/-- Bytes 0 to 7,951 of a bank (R212): 16 entries, the sequence, the group number. -/
def bankBody (g : Nat) (b : RecBank (List BankEntry)) : List Byte :=
  (List.range 16).flatMap (fun i => ((b.body.find? (fun e => e.slot == 16 * g + i)).map keyEntryBytes).getD (zeros 496))
    ++ leBytes 8 b.seq ++ leBytes 2 g ++ zeros 6

/-- Bytes 0 to 7,983 of a bank, the check last. -/
def bankBytes (g : Nat) (b : RecBank (List BankEntry)) : List Byte := bankBody g b ++ digestBytes (Config.sha3 (bankBody g b))

/-- The entries of a key at its slots: part i of the material, padded with 0 to 432 bytes, under a storage key, each with its nonce. -/
def keyEntries (slot : Nat) (attr : KeyRec) (material under nonces : List Byte) : List BankEntry :=
  (List.range attr.span).map (fun i =>
    { slot := slot + i, attr := { attr with part := i }, nonce := slice nonces (12 * i) 12, under := under
      text := (slice material (432 * i) 432 ++ zeros 432).take 432 })

/-- The storage key of a cabinet; empty where it holds none. -/
def cskBytes (s : State) (cab : Nat) : List Byte := ((Tab.get? s.key.csk cab).map (·.key)).getD []

/-- The groups of a cabinet's entries in force. -/
def cabinetGroups (s : State) (cab : Nat) : List Nat :=
  (s.key.groups.filter (fun e => (e.2.value.getD []).any (fun b => hCab b.attr.handle == cab))).map (·.1)

/-- The groups a visible change rewrites (R205, R211, R221, R222, R460). -/
def effectGroups (s : State) (e : Effect) : List Nat :=
  match e with
  | .putKey slot attr _ => if persistent attr then [slot / 16] else []
  | .rewriteKey slot _ => [slot / 16]
  | .destroyKey h => [hSlot h / 16]
  | .zeroizeCab cab _ => cabinetGroups s cab
  | _ => []

/-- A group's entries as a visible change leaves them; what it encrypts anew takes nonces of the key-generation consumer (R212). -/
def effectEntries (s : State) (e : Effect) (es : List BankEntry) : List BankEntry :=
  match e with
  | .putKey slot attr material => es ++ keyEntries slot attr material (cskBytes s (hCab attr.handle)) (freeBytes s 192)
  | .rewriteKey slot flags =>
    es.map (fun b => if b.slot - b.attr.part = slot then
      { b with attr := { b.attr with flags := flags }, nonce := slice (freeBytes s 192) (12 * b.attr.part) 12 } else b)
  | .destroyKey h => es.filter (fun b => b.attr.handle != h)
  | .zeroizeCab cab _ => es.filter (fun b => hCab b.attr.handle != cab)
  | _ => es

/-- The groups the visible changes of a result rewrite. -/
def resultGroups (s : State) (r : Result) : List Nat := (r.effects.flatMap (effectGroups s)).eraseDups

/-- Are the new banks of a result written and read back, so that its commit phase may begin (R211)? -/
def prepared (s : State) (j : Nat) (r : Result) : Bool := (resultGroups s r).all (fun g => s.key.preps.contains (j, g))

/-- The banks that live jobs have prepared. -/
def livePreps (s : State) : List (Nat × Nat) := s.key.preps.filter (fun e => (liveJobs s).any (fun y => y.1 == e.1))

/-- Is a group free to be written: no other update of it stands prepared, and no erase of its inactive bank is due? -/
def groupFree (s : State) (g : Nat) : Bool := !(livePreps s).any (fun e => e.2 == g) && !s.key.eraseDue.any (fun e => e.2 == g)

/-- Steps 1 and 2 of R210 for the changes of a job, before its commit phase (R211); they wait while another update of a group stands
(DEDUCED, log 34). -/
def prepareUpdate (j : Nat) (s : State) : State :=
  match (s.jobOf j).bind (·.result) with
  | none => s
  | some r =>
    let gs := resultGroups s r
    if gs.isEmpty || prepared s j r || !gs.all (groupFree s) then s
    else
      let s' := drawFree 192 (forEach gs (fun g t =>
        modGroup g (fun b => b.prepare (r.effects.foldl (fun es e => effectEntries s e es) (activeEntries s g))) t) s)
      { s' with key := { s'.key with preps := livePreps s ++ gs.map (fun g => (j, g)) } }

/-- The pending result of a job that may change the key store: its banks are written at once where they can be. -/
def setKeyResult (j : Nat) (r : Result) (s : State) : State := prepareUpdate j (setResult j r s)

/-- The commit word of a group moves to the bank prepared for a job (R210 step 3), and its old bank is to be erased before the job's
FINAL entry (R211) (DEDUCED, log 34). -/
def commitGroup (j g : Nat) (s : State) : State :=
  let s := modGroup g TwoBank.commit s
  { s with key := { s.key with preps := s.key.preps.filter (fun e => e != (j, g)), eraseDue := s.key.eraseDue ++ [(j, g)] } }

/-- Entries of the bank in force, changed in place: the creation L of a key is that of the commit phase that was placed for it
(DEDUCED, log 34). -/
def stampEntries (g handle L : Nat) (s : State) : State :=
  let stamp := fun (b : RecBank (List BankEntry)) => { b with body := b.body.map (fun e =>
    if e.attr.handle = handle then { e with attr := { e.attr with createdL := L } } else e) }
  modGroup g (fun r => if r.active = some 0 then { r with b0 := r.b0.map stamp } else { r with b1 := r.b1.map stamp }) s

/-- Erase the bank of a group that is not in force (R211). -/
def eraseInactive (g : Nat) (s : State) : State := modGroup g TwoBank.eraseOther s

/-- A group is rewritten with the entries kept, and its old bank erased, at a boundary; an update prepared for it is dropped (R132). -/
def keepEntries (g : Nat) (keep : BankEntry → Bool) (s : State) : State :=
  if (activeEntries s g).all keep then s
  else
    let s := modGroup g (fun b => ((b.prepare ((activeEntries s g).filter keep)).commit).eraseOther) s
    { s with key := { s.key with preps := s.key.preps.filter (fun e => e.2 != g) } }

/-- Place a key in its slots (R205, R211): slot contents in SRAM, and the commit word of its group where it is persistent. -/
def placeKey (j slot : Nat) (rec : KeyRec) (material : List Byte) (s : State) : State :=
  let L := s.time.L
  let s := { s with key := { s.key with slots := Tab.put s.key.slots slot { attr := { rec with createdL := L }, material := material } } }
  if persistent rec then
    raiseEv 0x5010 4 rec.handle rec.type (flag (bit rec.flags 2)) (stampEntries (slot / 16) rec.handle L (commitGroup j (slot / 16) s))
  else s

/-- Change the flags of a persistent key with the commit word of its group (R221). -/
def reflagKey (j slot flags : Nat) (s : State) : State :=
  commitGroup j (slot / 16) { s with key := { s.key with slots := Tab.update s.key.slots slot (fun k => { k with attr := { k.attr with flags := flags } }) } }

/-- A key is destroyed with the commit word of its group (R222 step 3). -/
def dropKey (j h : Nat) (s : State) : State :=
  match keyOf? s h with
  | none => s
  | some k => raiseEv 0x5011 4 h k.attr.type 0 (removeKey (hSlot h) (commitGroup j (hSlot h / 16) s))

/-- Does a descriptor name a key handle, in a field that holds one? Homomorphic handles are numbered on their own (R291). -/
def namesKeyHandle (d : Desc) (h : Nat) : Bool :=
  if 0x4021 ≤ d.opcode ∧ d.opcode ≤ 0x4028 then (d.opcode == 0x4021 || d.opcode == 0x4027) && d.handleB == h
  else d.handleA == h || d.handleB == h

/-- Jobs that name a handle and have not reached their commit phase end WITHDRAWN (R206, R222). -/
def withdrawNaming (h : Nat) (except_ : Nat) (s : State) : State :=
  forEach ((liveJobs s).filter (fun e => e.1 != except_ && namesKeyHandle e.2.desc h && !inCommit e.2))
    (fun e => endJob e.1 0x7001 0 0 0) s

/-- Erase a key from both banks and SRAM (R132). -/
def eraseKey (slot : Nat) (s : State) : State :=
  match Tab.get? s.key.slots slot with
  | none => s
  | some k => keepEntries (slot / 16) (fun e => e.attr.handle != k.attr.handle) (removeKey slot s)

/-! ### Storage keys (R215) -/

/-- Create a cabinet's storage key with the next generation. -/
def createCsk (cab : Nat) (s : State) : State :=
  let gen := Tab.getD s.key.cskLast cab 0 + 1
  drawFree 32 { s with key := { s.key with
    cskBanks := Tab.modify s.key.cskBanks cab {} (fun b => b.store { key := freeBytes s 32, gen := gen })
    cskLast := Tab.put s.key.cskLast cab gen
    vaultEmpty := false } }

/-- Erase a cabinet's storage key; its last generation stays. -/
def eraseCsk (cab : Nat) (s : State) : State := { s with key := { s.key with cskBanks := Tab.del s.key.cskBanks cab } }

/-! ### Commands on keys (R216 to R223) -/

/-- The public encoding of a key's material (Formats under R220); empty for symmetric, generic and homomorphic keys. -/
def publicEncoding (k : KeySlot) : List Byte :=
  let t := k.attr.type
  let m := k.material
  if t = 0x10 then m.take (rsaBits k.attr / 8) ++ m.drop (m.length - 8)
  else if 0x20 ≤ t ∧ t ≤ 0x24 then 4 :: m.drop (curveLen (t - 0x20))
  else if 0x28 ≤ t ∧ t ≤ 0x2C then 4 :: m
  else if 0x30 ≤ t ∧ t ≤ 0x33 then m.drop (m.length / 2)
  else if typePublic t then m
  else if 0x40 ≤ t ∧ t ≤ 0x42 then standardBytes 0x2040 [t] [m] (materialLen (t + 8) 0)
  else if 0x50 ≤ t ∧ t ≤ 0x52 then standardBytes 0x2050 [t] [m] (materialLen (t + 8) 0)
  else []

/-- The material of a public encoding: the point without its leading 0x04, else the bytes. -/
def publicMaterial (t : Nat) (bs : List Byte) : List Byte := if 0x28 ≤ t ∧ t ≤ 0x2C then bs.drop 1 else bs

/-- Length of a public encoding. -/
def publicLen (t n : Nat) : Nat := if 0x28 ≤ t ∧ t ≤ 0x2C then materialLen t n + 1 else materialLen t n

/-- A ferried blob (R216). -/
def ferriedBlob (cab : Nat) (c : Csk) (k : KeyRec) (L : Nat) (nonce material : List Byte) : List Byte :=
  let head := leBytes 4 0x4B46474B ++ leBytes 2 1 ++ leBytes 1 cab ++ [0] ++ leBytes 4 c.gen ++ leBytes 2 k.type ++ leBytes 2 material.length
    ++ leBytes 4 k.policy ++ zeros 4 ++ leBytes 8 L
  head ++ nonce ++ gcmSeal c.key nonce head material

/-- RSA modulus bits or secret bytes named by a creation request. -/
def sizeParam (d : Desc) : Nat := d.par 52 2

/-- Does a type take a size: a modulus in bits, or the bytes of a generic secret (parameter table)? -/
def takesSize (t : Nat) : Bool := t == 0x07 || t == 0x10 || t == 0x11

/-- Bytes 52 and 53 of a creation request: 0 for a type that takes no size. -/
def sizeField (d : Desc) : Nat × Bool := (52, takesSize (d.par 40 2) || sizeParam d == 0)

/-- Is a size one the type has (R205, R267)? -/
def sizeOk (t n : Nat) : Bool :=
  if t = 0x07 then decide (16 ≤ n ∧ n ≤ 256)
  else if t = 0x10 then decide (2048 ≤ n ∧ n ≤ 8192 ∧ n % 128 = 0)
  else if t = 0x11 then decide (1024 ≤ n ∧ n ≤ 8192 ∧ n % 64 = 0)
  else n == 0

/-- Lengths KEY_GENERATE refuses (R219): a public type, another modulus, a secret of another length; W1 is the largest allowed (R172). -/
def generateLength (d : Desc) : Option (Nat × Nat × Nat) :=
  let t := d.par 40 2
  let n := sizeParam d
  if typePublic t then some (0x5001, 40, 0)
  else if t = 0x10 ∧ n ≠ 2048 ∧ n ≠ 3072 ∧ n ≠ 4096 then some (0x5001, 52, 4096)
  else if t = 0x07 ∧ ¬ (16 ≤ n ∧ n ≤ 256) then some (0x5001, 52, 256)
  else none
# # # # # # #
• What the task requires
Precisely the lines between those holding "def bankBody (g" and "text := (slice", inclusive, are to be reproduced from the listing above, with nothing added.

• Task result
def bankBody (g : Nat) (b : RecBank (List BankEntry)) : List Byte :=
  (List.range 16).flatMap (fun i => ((b.body.find? (fun e => e.slot == 16 * g + i)).map keyEntryBytes).getD (zeros 496))
    ++ leBytes 8 b.seq ++ leBytes 2 g ++ zeros 6

/-- Bytes 0 to 7,983 of a bank, the check last. -/
def bankBytes (g : Nat) (b : RecBank (List BankEntry)) : List Byte := bankBody g b ++ digestBytes (Config.sha3 (bankBody g b))

/-- The entries of a key at its slots: part i of the material, padded with 0 to 432 bytes, under a storage key, each with its nonce. -/
def keyEntries (slot : Nat) (attr : KeyRec) (material under nonces : List Byte) : List BankEntry :=
  (List.range attr.span).map (fun i =>
    { slot := slot + i, attr := { attr with part := i }, nonce := slice nonces (12 * i) 12, under := under
      text := (slice material (432 * i) 432 ++ zeros 432).take 432 })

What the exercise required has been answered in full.